Personal information
- Born: April 22, 1986 (age 40) Birmingham, Alabama, U.S.
- Listed height: 6 ft 3 in (1.91 m)
- Listed weight: 185 lb (84 kg)

Career information
- High school: John Carroll Catholic (Birmingham, Alabama)
- College: Alabama (2004–2009)
- NBA draft: 2009: undrafted
- Playing career: 2009–2014
- Position: Point guard

Career history
- 2009–2011: Bnei Hasharon
- 2011–2012: Tofaş
- 2012–2013: Sutor Montegranaro
- 2013: Hapoel Jerusalem
- 2013–2014: PMS Torino

Career highlights
- First-team All-SEC (2006); Second-team Parade All-American (2004); 2× Alabama Mr. Basketball (2003, 2004);

= Ronald Steele =

American basketball player

Ronald Lee Steele Jr. (born April 22, 1986) is an American former professional basketball player. He played college basketball for the University of Alabama.

==High school==

Ronald Steele was born in Birmingham, Alabama. He attended John Carroll Catholic High School in Birmingham and led them to an undefeated 36–0 record in his junior season. He was named "Mr. Basketball" in the state of Alabama in each of his junior and senior seasons. He was the first junior ever to receive the title.

==College==
Steele raised his NBA draft profile during his sophomore year, 2005–06. In August 2006, Steele attended a Michael Jordan basketball camp. After giving him tips and "a lot of compliments," Jordan invited Steele to play in a two-on-two pickup game.
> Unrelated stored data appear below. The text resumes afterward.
-- ==== Sys2Proof/Machine/Agents.lean ====
section
/-!
DEFINITION. Which agent moves, and its move (spec/20_memory.md R51; spec/70_reset_and_hazards.md R199, R200).
-/

namespace Sys2Proof.Machine

/-- The agent that moves next: the head of `turns`; when `turns` is used up, the engine if it has a step, else the host
(log entry 4). -/
def State.turn (s : State) : Turn :=
  match s.turns with
  | t :: _ => t
  | [] => if engineEnabled s then .engine else .host

/-- The move of an agent. -/
def agentStep (t : Turn) (s : State) : Host.Outcome State Fault Refusal :=
  match t with
  | .host => hostStep s
  | .engine => engineStep s
  | .reset => .next s.applyReset

/-- One atomic step of the interleaving (R50, R51). -/
def interleave (s : State) : Host.Outcome State Fault Refusal :=
  agentStep s.turn (s.setTurns s.turns.tail)

/-- The state in which the host's next move is to present a descriptor, and the host moves next. -/
def State.withCommand (s : State) (w : Desc) : State :=
  { s with port := .free, fatal := false, prog := .command w :: s.prog, turns := .host :: s.turns }

end Sys2Proof.Machine
end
In his junior season, Steele led his team to a great start and a top 10 ranking. However, Steele was injured halfway through the season. Knee tendinitis and severe ankle sprains prevented him from competing at top form.

Steele underwent arthroscopic surgery in the 2007 offseason to repair tendinitis in both knees. He was expected to be 100% when the 2007–08 regular season began. However, Alabama announced on September 17, 2007, that Steele would take a medical redshirt his senior season instead.

Steele declared himself eligible for the 2008 NBA draft but did not hire an agent, leaving the possibility open of returning to college. After reiterating he would leave his options open, he decided to return for his senior year.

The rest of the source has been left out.